We are developing a custom board based on IMXRT1021 with QSPI flash (same IS25LP064A-JBLE on EVK). I could get the board up and running evkmimxrt1020_igpio_led_output without any issue using JLink debugger. It wrote to the flash address space successfully when uploading the binary through JLInk. Not that I modified the example code to burn the fuses BT_FUSE_SEL and FORCE_INTERNAL_BOOT bits and all other bits in BOOT_CFG1 and BOOT_CFG2 to 0.
However, when the debugger is disconnected and power recycling to the board did not run the expected LED blinker. Then I started a debugging session via MCUExpresso + JLink, halt the program then do a 'Restart' through debug toolbar. That causes the processor to reset, and attached to the process without loading the binary again, and it was found processor crashes to unknown address when executing IOMUXC_SetPinMux() inside BOARD_InitPins() example function. If I have an infinite loop before BOARD_InitPins() after RESET example works fine up to the loop. I am just thinking this is due to some security features which not allowed to alter IO pins.
I ran the same software on IMXRT1021EVK and it worked fine, even after POR. BOOT_CFG[1] and BOOT_CFG[2] configurations are same on EVK and our custom board. Having the same QSPI flash part and same interface, it makes sense to have the same configuration there too. But I really don't understand why it fails at IOMUXC_SetPinMux. Anybody has any thoughts on this. Much appreciated.
Update 1:
I realized the particular GPIO was different on the EVK and the custom board. Having set the same GPIO (IOMUXC_SetPinMux(IOMUXC_GPIO_SD_B1_05_GPIO3_IO25, 0) )on the EVK causes the EVK too to crash similar to the custom board.
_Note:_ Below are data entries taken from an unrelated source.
-- ==== Sys2Proof/Safety.lean ====
section
/-! DEFINITION. The terms in which claims speak: when an instruction of a block fires normally, what it then answers, and the
invariant of memory. -/

namespace Sys2Proof.Machine

/-! ### Firing -/

/-- The frame of an instruction that has just fired normally (R18). -/
def Frame.fired (f : Frame) (idx : Nat) (x : Ins) : Frame := { f with ins := f.ins.set idx { x with fired := .normal } }

/-- `i` fires normally at the site that the step names (R18, R22, R64): it may fire there as instruction `idx` of the frame
`f` of the task `t` with operands `x`, no operand is null or poisoned, the word and its targets are legal, and the planes of
the targets `dest` fit. -/
abbrev FiresTo (s : State) (i : Instr) (t : Task) (f : Frame) (idx : Nat) (x : Ins) (dest : List Tgt) : Prop :=
  firing? s i = some (t, f, idx, x) ∧ i.badSub = none ∧ x.firesNull i = false ∧
  firingFault s (t.count 1) (f.fired idx x) idx i dest = none ∧ x.poisoned i = false

/-- `i` fires normally with all its targets. -/
abbrev Fires (s : State) (i : Instr) (t : Task) (f : Frame) (idx : Nat) (x : Ins) : Prop := FiresTo s i t f idx x i.targets

/-- The state that a firing leaves: its task counts one firing (R113) and holds the frame `f`; nothing else changes. -/
def left (s : State) (t : Task) (f : Frame) : State := s.setFrame (t.count 1) f

/-- `i`, firing normally, sends the token `val` to its targets and raises the flags that go with it, whenever the targets take
the token. -/
def Sends (i : Instr) (val : State → Task → Frame → Ins → Tok × Nat) : Prop :=
  ∀ (s : State) (t : Task) (f : Frame) (idx : Nat) (x : Ins) (f' : Frame), Fires s i t f idx x →
    Frame.putAll { f.fired idx x with flags := f.flags ||| (val s (t.count 1) f x).2 } idx (val s (t.count 1) f x).1 i.targets = .ok f' →
    exec i s = .next (left s t f')

/-- `i` sends a scalar that depends on its operands only, and raises no flag. -/
def SendsScalar (i : Instr) (val : Ins → Word) : Prop := Sends i (fun _ _ _ x => (scalar (val x), 0))

/-- `i` sends a vector that depends on its operands only, and raises no flag. -/
def SendsVector (i : Instr) (val : Ins → Vec) : Prop := Sends i (fun _ _ _ x => (vector (val x), 0))

/-- `i` sends a result that depends on its operands only, with flags. -/
def SendsResult (i : Instr) (val : Ins → Tok × Nat) : Prop := Sends i (fun _ _ _ x => val x)

/-! ### Rounding -/

/-- `r` is `v`, the magnitude of a number of a sign, rounded to an integer by a mode (R45): to nearest with ties to even, towards zero, down,
up. -/
def RoundsAt (mode : Nat) (neg : Bool) (v : ℝ) (r : Nat) : Prop :=
  |(r : ℝ) - v| < 1 ∧
  (mode = 0 → |(r : ℝ) - v| ≤ 1 / 2 ∧ (|(r : ℝ) - v| = 1 / 2 → r % 2 = 0)) ∧
  (mode = 1 → (r : ℝ) ≤ v) ∧
  (mode = 2 → if neg then v ≤ (r : ℝ) else (r : ℝ) ≤ v) ∧
  (mode = 3 → if neg then (r : ℝ) ≤ v else v ≤ (r : ℝ))

/-- A result is the exact non-zero value `v` rounded once to a format by a mode (R45, R46). With the exponent unbounded, `ru` units of 2^qu
test overflow and tininess; what is delivered is `r` units of 2^q, subnormals among the values. NX says that it differs from `v`, UF that it
is tiny as well, and an overflow gives OF and NX with the result of its mode. -/
def RoundsTo (F mode : Nat) (sat : Bool) (v : ℝ) (R : Res) : Prop :=
  ∀ (neg : Bool) (E : ℤ), (neg = true ↔ v < 0) → (2 : ℝ) ^ E ≤ |v| → |v| < (2 : ℝ) ^ (E + 1) →
    let qu : ℤ := E - mantBits F
    let q : ℤ := max qu (expMin F)
    ∃ (ru r M : Nat) (K : ℤ), RoundsAt mode neg (|v| / (2 : ℝ) ^ qu) ru ∧ RoundsAt mode neg (|v| / (2 : ℝ) ^ q) r ∧
      readNum F (maxFinite F false) = .fin false M K ∧
      ((M : ℝ) * (2 : ℝ) ^ K < (ru : ℝ) * (2 : ℝ) ^ qu → R = (overflowBits F mode sat neg, fOF ||| fNX)) ∧
      ((ru : ℝ) * (2 : ℝ) ^ qu ≤ (M : ℝ) * (2 : ℝ) ^ K →
        (∃ (n : Nat) (k : ℤ), readNum F R.1 = .fin neg n k ∧ (n : ℝ) * (2 : ℝ) ^ k = (r : ℝ) * (2 : ℝ) ^ q) ∧
        R.2 < 4 ∧ (R.2 % 2 = 1 ↔ (r : ℝ) * (2 : ℝ) ^ q ≠ |v|) ∧
        (R.2 / 2 = 1 ↔ (ru : ℝ) * (2 : ℝ) ^ qu < (2 : ℝ) ^ ((mantBits F : ℤ) + expMin F) ∧ (r : ℝ) * (2 : ℝ) ^ q ≠ |v|))

/-- One number lies below another; a NaN is in no order (R48). -/
def Num.below : Num → Num → Prop
  | .inf true, .inf s => s = false
  | .inf true, .fin _ _ _ => True
  | .fin _ _ _, .inf s => s = false
  | .fin g m e, .fin h n k => (signed g m : ℝ) * (2 : ℝ) ^ e < (signed h n : ℝ) * (2 : ℝ) ^ k
  | _, _ => False

/-! ### Invariant -/

/-- The memory of a state is in its canonical form: addresses rise strictly and no entry equals what an unlisted byte reads. -/
abbrev State.memWf (s : State) : Prop := Memory.wf s.mem.bytes

/-- A task, and a state, beside the lines of host memory that are still owed to the host: a line that leaves the crossing cache is written
back, and then nobody owes it (R246, R261, R363). -/
def Task.sansOwed (t : Task) : Task := { t with owed := [], joins := t.joins.map (fun j => { j with lines := [] }) }
def State.sansOwed (s : State) : State :=
  { s with
    cores := { s.cores with tasks := s.cores.tasks.map Task.sansOwed }
    eng := { s.eng with copies := s.eng.copies.map (fun c => { c with owed := [] }) }
    drv := { s.drv with ckpts := s.drv.ckpts.map (fun k => { k with tasks := k.tasks.map Task.sansOwed }) } }

/-- Behind every value that DRAM holds in place of a line's own, a slice holds that line as dirty: no eviction of a line changes what
the memory's bytes show. A row unit that writes behind a clean copy breaks it (R323). -/
abbrev State.plainL2 (s : State) : Prop :=
  ∀ u ∈ s.mem.under, ∃ x, s.mem.l2.find? (fun x => x.line = u.1) = some x ∧ x.dirty = true

end Sys2Proof.Machine
end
Interestingly IOMUXC_SetPinMux(IOMUXC_GPIO_SD_B1_04_GPIO3_IO24, 0) works fine on both boards. And IOMUXC_SetPinMux(IOMUXC_GPIO_SD_B1_05_GPIO3_IO25, 0) seems to be either SDK or processor-specific issue. Can anyone from NXP answer this? It is reproducible on IMXRT1020 EVK? Thanks,
Update 2:
Just found IOMUXC_GPIO_SD_B1_05_GPIO3_IO25 has an alternative use for FLEXSPI_A_DQS which is not actually connected to QSPI Flash, but changing that causes the flash to error. Probably NXP should highlight this in the datasheet and reference manuals, so this pin can be avoided.